Dataset records
-- ==== Sys2Proof/Laws/Invariant.lean ====
section
/-! SUPPORT. The invariant of Safety.lean, transition by transition (spec/43_encoder.md, spec/44_decoder.md): what a
running command keeps. -/

namespace Sys2Proof.Machine

/-- The flags while a command runs (R22, R23, R24). -/
theorem Inv.flags {s : State} (h : Inv s) (hb : s.status.busy = true) :
    s.status.done = false ∧ s.status.fail = false ∧ s.err = 0 ∧
      s.status.phase.toNat < (finalPhase s.status.mode).toNat := by
  rcases h.status_legal with ⟨-, h1, h2, h3, h4⟩ | ⟨h1, -⟩ | ⟨h1, -⟩ | ⟨h1, -⟩
  · exact ⟨h1, h2, h3, h4⟩
  · rw [hb] at h1; cases h1
  · rw [hb] at h1; cases h1
  · rw [h1] at hb; cases hb

theorem Status.Legal.running {t : Status} {err : BitVec 8} (hb : t.busy = true) (hd : t.done = false)
    (hf : t.fail = false) (he : err = 0) (hp : t.phase.toNat < (finalPhase t.mode).toNat) : t.Legal err :=
  Or.inl ⟨hb, hd, hf, he, hp⟩

theorem Status.Legal.ended {t : Status} {err : BitVec 8} (hb : t.busy = false) (hd : t.done = true)
    (hf : t.fail = false) (he : err = 0) (hp : t.phase = finalPhase t.mode) : t.Legal err :=
  Or.inr (Or.inl ⟨hb, hd, hf, he, hp⟩)

theorem Status.Legal.failed {t : Status} {err : BitVec 8} (hb : t.busy = false) (hd : t.done = false)
    (hf : t.fail = true) (hp : t.ErrorPlace err) : t.Legal err :=
  Or.inr (Or.inr (Or.inl ⟨hb, hd, hf, hp⟩))

theorem fill_reset : EncoderRegistersReset State.reset := ⟨rfl, rfl, rfl, rfl, rfl, rfl⟩

/-- A command that starts keeps the invariant (R40, R170, R200). -/
theorem Inv.start {s : State} (h : Inv s) (mode : Bool) (hsz : s.srcSize.toNat < Config.sizeLimit)
    (hc : mode = true → 1 ≤ s.params.chunkSize) : Inv (startCommand mode s) where
  src_wf := h.src_wf
  snk_wf := h.snk_wf
  dec_wf := rfl
  issue_none := rfl
  status_legal := Status.Legal.running rfl rfl rfl rfl (by cases mode <;> simp [startCommand, Status.started,
      Status.reset, finalPhase, Phase.done, Phase.flushed])
  position_at_end := rfl
  decode_keeps := fun _ => ⟨fill_reset, rfl⟩
  encode_keeps := fun _ => ⟨rfl, rfl⟩
  discarded := fun _ _ => fill_reset
  queue_empty := rfl
  running := fun _ =>
    { size_limit := hsz
      chunk_pos := hc
      position_le := Nat.zero_le _
      contiguous := fun a ha => absurd ha (Nat.not_lt_zero a)
      empty_before := fun _ => rfl
      header_there := fun _ hp => absurd hp (by simp [startCommand, Status.started, Status.reset])
      payload_start := fun _ hp => absurd hp (by simp [startCommand, Status.started, Status.reset, Phase.headerParsed])
      buffer_empty := fun _ => rfl }

/-- Reset keeps the invariant, whatever of the sink's bytes stands (R260, R262). -/
theorem Inv.resetEngine {s : State} (h1 : s.src.wf = true) (h2 : s.snk.wf = true) : Inv (resetEngine s) where
  src_wf := h1
  snk_wf := h2
  dec_wf := rfl
  issue_none := rfl
  status_legal := Or.inr (Or.inr (Or.inr ⟨rfl, rfl⟩))
  position_at_end := rfl
  decode_keeps := fun _ => ⟨fill_reset, rfl⟩
  encode_keeps := fun _ => ⟨rfl, rfl⟩
  discarded := fun _ _ => fill_reset
  queue_empty := rfl
  running := fun hb => absurd hb (by simp [Machine.resetEngine, State.reset, Status.reset])

/-! ### ENCODE -/

theorem Inv.countFrequencies {s : State} (h : Inv s) (hb : s.status.busy = true) (hm : s.status.mode = false)
    (hp : s.status.phase = Phase.idle) : (countFrequencies s).Ends Inv Inv := by
  refine (countFrequencies_ends s).weaken ?_ fun _ hf => hf.elim
  rintro t ⟨f, rfl⟩
  obtain ⟨hd, hf, he, -⟩ := h.flags hb
  have hr := h.running hb
  exact {
    src_wf := h.src_wf
    snk_wf := h.snk_wf
    dec_wf := h.dec_wf
    issue_none := h.issue_none
    status_legal := Status.Legal.running hb hd hf he (by simp [hm, finalPhase, Phase.flushed, Phase.frequencyCounted])
    position_at_end := h.position_at_end
    decode_keeps := fun hm' => absurd (hm.symm.trans hm') (by decide)
    encode_keeps := fun _ => h.encode_keeps hm
    discarded := fun _ hp' => absurd hp' (by simp [Phase.frequencyCounted])
    queue_empty := h.queue_empty
    running := fun _ =>
      { size_limit := hr.size_limit
        chunk_pos := fun hm' => absurd (hm.symm.trans hm') (by decide)
        position_le := Nat.le_refl _
        contiguous := hr.contiguous
        empty_before := fun _ => hr.empty_before (by simp [hm, hp, Phase.idle])
        header_there := fun _ hp' => absurd hp' (by simp [Phase.frequencyCounted])
        payload_start := fun hm' => absurd (hm.symm.trans hm') (by decide)
        buffer_empty := fun _ => hr.buffer_empty (Or.inr (by simp [hp, Phase.idle])) } }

● **YOUR INSTRUCTIONS**: Look over the entries above. Copy every line that contains the word "BitVec".

● **SOLUTION FOR THIS TASK**:
theorem Status.Legal.running {t : Status} {err : BitVec 8} (hb : t.busy = true) (hd : t.done = false)
theorem Status.Legal.ended {t : Status} {err : BitVec 8} (hb : t.busy = false) (hd : t.done = true)
theorem Status.Legal.failed {t : Status} {err : BitVec 8} (hb : t.busy = false) (hd : t.done = false)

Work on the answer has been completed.